** Opening Working data block **
-- ==== Sys2Proof/Machine/Hooks.lean ====
section
/-! DEFINITION. What a register write does beyond storing its fields, in the blocks PWM, CMP, MUZ and THM (R15, R154 to R217,
R487), and the events that end dwells, dead times and blanking. -/

namespace Sys2Proof.Machine

/-! ### Owners of pack elements -/

/-- The owner of the PWM registers of a set: its axis's where it is bound, else the pack's. -/
def State.pwmSetOwner (s : State) (p x : Nat) : Owner :=
  match s.axisOfSet p x with
  | some a => s.owner (.axis p a)
  | none => s.owner (.pack p)

/-- The owner of a leg's PWM registers: that of its set's, or the pack's. -/
def State.legOwner (s : State) (p l : Nat) : Owner :=
  match s.setOfLeg p l with
  | some x => s.pwmSetOwner p x
  | none => s.owner (.pack p)

/-- The owner of a leg's muzzle register: that of its set, or the pack's. -/
def State.protOwner (s : State) (p l : Nat) : Owner :=
  match s.setOfLeg p l with
  | some x => s.setOwner p x
  | none => s.owner (.pack p)

/-- A request is admitted to an owned resource (R362). -/
def Req.admits (q : Req) (o : Owner) : Bool := q.mapped && q.ten == o.ten && (!o.sec || q.sec)

/-- The violation kind of a request that is not admitted: ownership, or security alone (R363, R364). -/
def Req.refKind (q : Req) (o : Owner) : Nat := if q.mapped && q.ten == o.ten then 3 else 2

/-! ### PWM -/

/-- Clamp a shadow write of PWM_SET_CAR to its ranges (R155). -/
def carWord (v : Word) : Word × Bool :=
  let (c, n, cl) := carClamp v
  (F.PWM_SET_CAR.ncar_m1.put (F.PWM_SET_CAR.car.put 0 c) (n - 1), cl)

/-- A write to PWM_SET_CTL (R155, R158, R487). -/
def State.setCtlWrite (s : State) (p x : Nat) (v : Word) : State × Wr :=
  let legs := F.PWM_SET_CTL.legs.get v
  let dup := (List.range 6).any fun y => y != x && (s.f F.PWM_SET_CTL.legs p y &&& legs) != 0
  if s.setLocked p x then (s, .viol 4)
  else if dup then (s.setb F.PWM_SET_STAT.cfg_err p x, .err)
  else
    let old := s.legsOf p x
    let s1 := (s.wr .PWM_SET_CTL (RegName.PWM_SET_CTL.row.write 0 v) p x).legsChanged p x
    (((old.foldl (fun s l => s.drive p l) s1).driveSet p x).pcmRefresh p, .ok)

/-- A 1 written to PWM_LEG_ON or PWM_LEG_OFF for each leg that the writer owns (R179, R180, R182). -/
def State.legBits (s : State) (q : Req) (p : Nat) (v : Word) (on : Bool) : State × Wr :=
  let ls := (List.range 18).filter fun l => v.getLsbD l
  let mine := ls.filter fun l => q.admits (s.legOwner p l)
  let s1 := mine.foldl (fun s l => if on then s.enableLeg p l else s.disableLeg p l) s
  (s1.pcmRefresh p,
    match ls.find? fun l => !q.admits (s.legOwner p l) with
    | some l => .viol (q.refKind (s.legOwner p l))
    | none => .ok)

/-- A write to a PWM register (R154 to R184). -/
def State.hookPwm (s : State) (q : Req) (r : RegName) (p i j : Nat) (v : Word) : State × Wr :=
  let plain : State × Wr := (s.wr r (r.row.write (s.rd r p i j) v) p i j, .ok)
  let running (f : Fld) : Bool := match s.setOfLeg p i with
    | some x => !s.img.ctlr && (s.setAxSt p x == some 3 || s.setAxSt p x == some 4) && f.r == r
    | none => false
  let shadow (w : Word) : State := match s.setOfLeg p i with
    | some x => s.shadowWr p x r i w
    | none => s.wr r w p i
  match r with
  | .PWM_BASE =>
    let b := F.PWM_BASE.base.get v
    let b' := max 5000 (min b 10000000)
    if s.baseLocked p then (s, .viol 4)
    else ((s.put F.PWM_BASE.base b' p).setIf (b' != b) F.PWM_STATUS.cfg_clamp p, .ok)
  | .PWM_LEG_ON => s.legBits q p v true
  | .PWM_LEG_OFF => s.legBits q p v false
  | .PWM_SET_CTL => s.setCtlWrite p i v
  | .PWM_SET_CAR =>
    let (w, cl) := carWord v
    let (c, n, _) := carClamp v
    let st := s.setAxSt p i
    if !s.img.ctlr && (st == some 2 || st == some 3 || st == some 4) && c * n % s.f F.PWM_BASE.base p != 0 then
      (s.setb F.PWM_SET_STAT.cfg_err p i, .err)
    else ((s.shadowWr p i r i w).setIf cl F.PWM_SET_STAT.cfg_clamp p i, .ok)
  | .PWM_SET_RUN =>
    let was := s.setRunning p i
    let (s1, good) := if v.getLsbD 0 then s.setEnable p i else s.setDisable p i
    (if good then s1.runChanged p i was else s1, if good then .ok else .err)
  | .PWM_SET_LOAD => (if v.getLsbD 0 then s.loadGo p i else s, .ok)
  | .PWM_SET_SDN =>
    let d := F.PWM_SET_SDN.dwell.get v
    if s.setLocked p i then (s, .viol 4)
    else ((s.put F.PWM_SET_SDN.dwell (max d 1) p i).setIf (d == 0) F.PWM_SET_STAT.cfg_clamp p i, .ok)
  | .PWM_MASK_CTL => if s.setLocked p i then (s, .viol 4) else plain
  | .PWM_MASK => if s.setLocked p i then (s, .viol 4) else plain
  | .PWM_MASK_PTR => (s.maskPtrWrite p i v, .ok)
  | .PWM_FORCE => if !s.img.ctlr && s.setAxSt p i == some 4 then (s, .viol 5) else (s.forceWrite p i v, .ok)
  | .PWM_LEGCTL =>
    let a := F.PWM_LEGCTL.dt_rise.get v
    let b := F.PWM_LEGCTL.dt_fall.get v
    if s.legLocked p i then (s, .viol 4)
    else (((((s.wr r (r.row.write 0 v) p i).put F.PWM_LEGCTL.dt_rise (max a 1) p i).put F.PWM_LEGCTL.dt_fall (max b 1) p i).setIf
      (a == 0 || b == 0) F.PWM_LEGSTAT.cfg_clamp p i).updLeg p i fun k => { k with cfgd := k.cfgd || s.img.ctlr }, .ok)
  | .PWM_LEGMIN => if s.legLocked p i then (s, .viol 4) else plain
  | .PWM_LEGPCM => if s.legLocked p i then (s, .viol 4) else (plain.1.pcmRefresh p, .ok)
  | .PWM_LEGPH => (shadow (r.row.write 0 v), .ok)
  | .PWM_DUTY =>
    if running F.PWM_DUTY.d then (s, .viol 5)
    else
      let (d, cl) := clampDuty v
      ((shadow d).setIf cl F.PWM_LEGSTAT.cfg_clamp p i, .ok)
  | .PWM_CMPR => if running F.PWM_CMPR.cmpr then (s, .viol 5) else (shadow (r.row.write 0 v), .ok)
  | .PWM_CMPF => if running F.PWM_CMPF.cmpf then (s, .viol 5) else (shadow (r.row.write 0 v), .ok)
  | _ => plain

/-- DEAD_TIME_EXPIRY: once the dead time has passed the waiting turn-on happens if its source still asks for it (R165). -/
def State.deadTimeEnd (s : State) (p l : Nat) : State :=
  match (s.pleg p l).pendOn with
  | some high => s.atRaw (s.deadDue p l high) fun s => s.drive p l
  | none => s

/-- BLANKING_END at the end of the timer: a comparator output that is already true ends the pulse (R177). -/
def State.blankEnd (s : State) (p l : Nat) : State :=
  if (s.pleg p l).blank then
    s.atRaw (s.pleg p l).blankTo fun s => (s.updLeg p l fun k => { k with blank := false }).pcmEnd p l
  else s

/-- A set sequence completes once its dwell has ended and no member is in a sequence of its own: the axis in SHUTDOWN becomes
CONFIGURED, with a pending ARM kept (R141, R181). -/
def State.seqComplete (s : State) (p x : Nat) : State :=
  if (s.pset p x).dwellDone && !(s.legsOf p x).any fun l => (s.pleg p l).seqOwn then
    let s1 := (s.clrb F.PWM_SET_STAT.seq p x).updSet p x fun k => { k with dwellDone := false }
    match s1.axisOfSet p x with
    | some a => if s1.axSt p a = 6 then s1.setAx p a 1 else s1.axRefresh p a
    | none => s1.driveSet p x
  else s

/-- The dwell of a set sequence ends: its legs go idle, but for those in a sequence of their own (R179, R181). -/
def State.setDwellEnd (s : State) (p x : Nat) : State :=
  if s.bit F.PWM_SET_STAT.seq p x && !(s.pset p x).dwellDone then s.atRaw (s.dwellDue p x (s.pset p x).seqAt) fun s =>
    let s1 := (s.legsOf p x).foldl (fun s l =>
      if (s.pleg p l).seqOwn then s else (s.clrb F.PWM_LEGSTAT.seq p l).drive p l) s
    (s1.updSet p x fun k => { k with dwellDone := true }).seqComplete p x
  else s

/-- The dwell of a leg's own sequence ends (R179, R181). -/
def State.legDwellEnd (s : State) (p l : Nat) : State :=
  if (s.pleg p l).seqOwn then
    let ended (s : State) : State := ((s.clrb F.PWM_LEGSTAT.seq p l).updLeg p l fun k => { k with seqOwn := false }).drive p l
    match s.setOfLeg p l with
    | some x => s.atRaw (s.dwellDue p x (s.pleg p l).seqAt) fun s => (ended s).seqComplete p x
    | none => ended s
  else s

/-! ### Comparators, muzzle, thermal limits -/

/-- A running set locks what protects it, but not to the configuration controller (R15, R217). -/
def State.runLocks (s : State) (p x : Nat) : Bool := !s.img.ctlr && s.setRunning p x

/-- A set in the route of source `x` is running. -/
def State.routeRuns (s : State) (p x : Nat) : Bool :=
  (List.range 6).any fun st => s.routed p x st && s.runLocks p st

/-- The comparator's structural registers are locked (R217). -/
def State.cmpLocked (s : State) (p n : Nat) : Bool := s.routeRuns p n || s.routeRuns p (16 + n)

/-- A filter's length and majority clamped to R188, with whether either was. -/
def fltClamp (m k : Nat) : Nat × Nat × Bool :=
  let m' := max m 1
  let k' := min (max k (m' / 2 + 1)) m'
  (m', k', m' != m || k' != k)

/-- A write to a comparator register (R185 to R198, R217); an accepted write of CMP_CHK begins its periods and its alternate ties anew
(R195, R196, log 126). -/
def State.hookCmp (s : State) (r : RegName) (p n : Nat) (v : Word) : State × Wr :=
  let plain : State × Wr := (s.wr r (r.row.write (s.rd r p n) v) p n, .ok)
  match r with
  | .CMP_CFG =>
    if s.cmpLocked p n then (s, .viol 4)
    else if F.CMP_CFG.mode.get v = 3 then (s, .err)
    else ((s.cmpCatch p n).wr r (if n % 2 = 1 then F.CMP_CFG.diff.put (r.row.write 0 v) 0 else r.row.write 0 v) p n, .ok)
  | .CMP_FLT =>
    let (m, k, cl) := fltClamp (F.CMP_FLT.m.get v) (F.CMP_FLT.k.get v)
    if s.cmpLocked p n then (s, .viol 4)
    else
      let same := m == s.f F.CMP_FLT.m p n && k == s.f F.CMP_FLT.k p n
      let s1 := ((s.put F.CMP_FLT.m m p n).put F.CMP_FLT.k k p n).setIf cl F.CMP_STAT.cfg_clamp p n
      let s2 := if same then s1 else s1.cmpRefill p n
      (if s2.bit F.CMP_CHK.en p n then s2.chkClamp p n else s2, .ok)
  | .CMP_THR => (s.thrWrite p n v, .ok)
  | .CMP_CHK =>
    if s.cmpLocked p n then (s, .viol 4)
    else
      let s1 := (s.wr r (r.row.write 0 v) p n).updAcq p fun q => { q with chk := q.chk.set 0 n 0 }
      let s2 := s1.updCmp p n fun k => { k with cntAt := 0, tieHigh := false }
      ((if v.getLsbD 0 then s2.chkClamp p n else s2).cmpEval p n s.now, .ok)
  | .CMP_CHKOFF =>
    if s.cmpLocked p n then (s, .viol 4) else (plain.1.chkClamp p n, .ok)
  | .CMP_STAT => (plain.1.cmpEval p n s.now, .ok)
  | .CMP_CTL =>
    if v.getLsbD 0 then
      let (s1, good) := s.readbackStart p
      (s1, if good then .ok else .err)
    else (s, .ok)
  | _ => plain

/-- SOFTWARE_TRIP: the bits of the sets that the writer owns (R209). -/
def State.swBits (s : State) (q : Req) (p : Nat) (v : Word) : State × Wr :=
  let xs := (List.range 6).filter fun x => v.getLsbD x
  let mine := xs.filter fun x => q.admits (s.setOwner p x)
  (mine.foldl (fun s x => s.swTrip p x) s,
    match xs.find? fun x => !q.admits (s.setOwner p x) with
    | some x => .viol (q.refKind (s.setOwner p x))
    | none => .ok)

/-- A write to a muzzle register (R199 to R210, R217). -/
def State.hookMuz (s : State) (q : Req) (r : RegName) (p i : Nat) (v : Word) : State × Wr :=
  let plain : State × Wr := (s.wr r (r.row.write (s.rd r p i) v) p i, .ok)
  match r with
  | .MUZ_CTL =>
    let n := F.MUZ_CTL.inc_win.get v
    ((s.put F.MUZ_CTL.inc_win (max n 1) p).setIf (n == 0) F.MUZ_INC.cfg_clamp p, .ok)
  | .MUZ_SWTRIP => s.swBits q p v
  | .MUZ_SRC =>
    let new := F.MUZ_SRC.sets.get v
    if s.routeRuns p i || (List.range 6).any fun st => new.testBit st && s.runLocks p st then (s, .viol 4)
    else if i < 40 then plain
    else (s.put F.MUZ_SRC.sets new p i, .ok)
  | .MUZ_PROT =>
    let (m, k, cl) := fltClamp (F.MUZ_PROT.m.get v) (F.MUZ_PROT.k.get v)
    let locked := match s.setOfLeg p i with
      | some x => s.runLocks p x
      | none => false
    if locked then (s, .viol 4)
    else
      let fresh := m != s.f F.MUZ_PROT.m p i || k != s.f F.MUZ_PROT.k p i
      let s1 := ((plain.1.put F.MUZ_PROT.m m p i).put F.MUZ_PROT.k k p i).setIf cl F.MUZ_INC.cfg_clamp p
      ((s1.protWritten p i false fresh).protWritten p i true fresh, .ok)
  | .MUZ_PAT =>
    let n := F.MUZ_PAT.pat.get v
    if s.runLocks p i then (s, .viol 4)
    else (((s.put F.MUZ_PAT.pat (if n = 3 then 0 else n) p i).setIf (n == 3) F.MUZ_SET_STAT.cfg_clamp p i).muzRefresh p i, .ok)
  | .MUZ_SET_STAT =>
    let s1 := s.wr r (r.row.write (s.rd r p i) (F.MUZ_SET_STAT.tripped.put v 0)) p i
    if v.getLsbD 0 then
      let (s2, good) := s1.tripClear p i
      (s2, if good then .ok else .err)
    else (s1, .ok)
  | _ => plain

/-- A write to a thermal register (R215). -/
def State.hookThm (s : State) (r : RegName) (i : Nat) (v : Word) : State × Wr :=
  match r with
  | .THM_THR => (s.thmThrWrite i v, .ok)
  | _ => (s.wr r (r.row.write (s.rd r 0 i) v) 0 i, .ok)

/-- INCIDENT_WINDOW_END: a trip at the end of the window still joins, so the incident closes after it (R210). -/
def State.incidentEnd (s : State) (p : Nat) : State :=
  if s.bit F.MUZ_INC.open_ p then
    s.atTag (s.incTag.get 0 p + BitVec.ofNat 64 (s.f F.MUZ_CTL.inc_win p * 160000) + 1) fun s => s.clrb F.MUZ_INC.open_ p
  else s

/-- MASK_EVENT_APPLY: the waiting event's delay has expired (R173). -/
def State.maskDue (s : State) (p x : Nat) : State :=
  match (s.pset p x).maskWait with
  | some (due, st) => if s.bit F.PWM_STATUS.clk_ok p then s.atRaw due fun s => s.maskApply p x st else s
  | none => s

end Sys2Proof.Machine
end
** Closing Working data block **
When you reach the line holding "R210, R217). -/" in the records above, begin reproducing exactly, stop after the line holding "let n := F.MUZ_CTL.inc_win.get v", and output nothing else.

/-- A write to a muzzle register (R199 to R210, R217). -/
def State.hookMuz (s : State) (q : Req) (r : RegName) (p i : Nat) (v : Word) : State × Wr :=
  let plain : State × Wr := (s.wr r (r.row.write (s.rd r p i) v) p i, .ok)
  match r with
  | .MUZ_CTL =>
    let n := F.MUZ_CTL.inc_win.get v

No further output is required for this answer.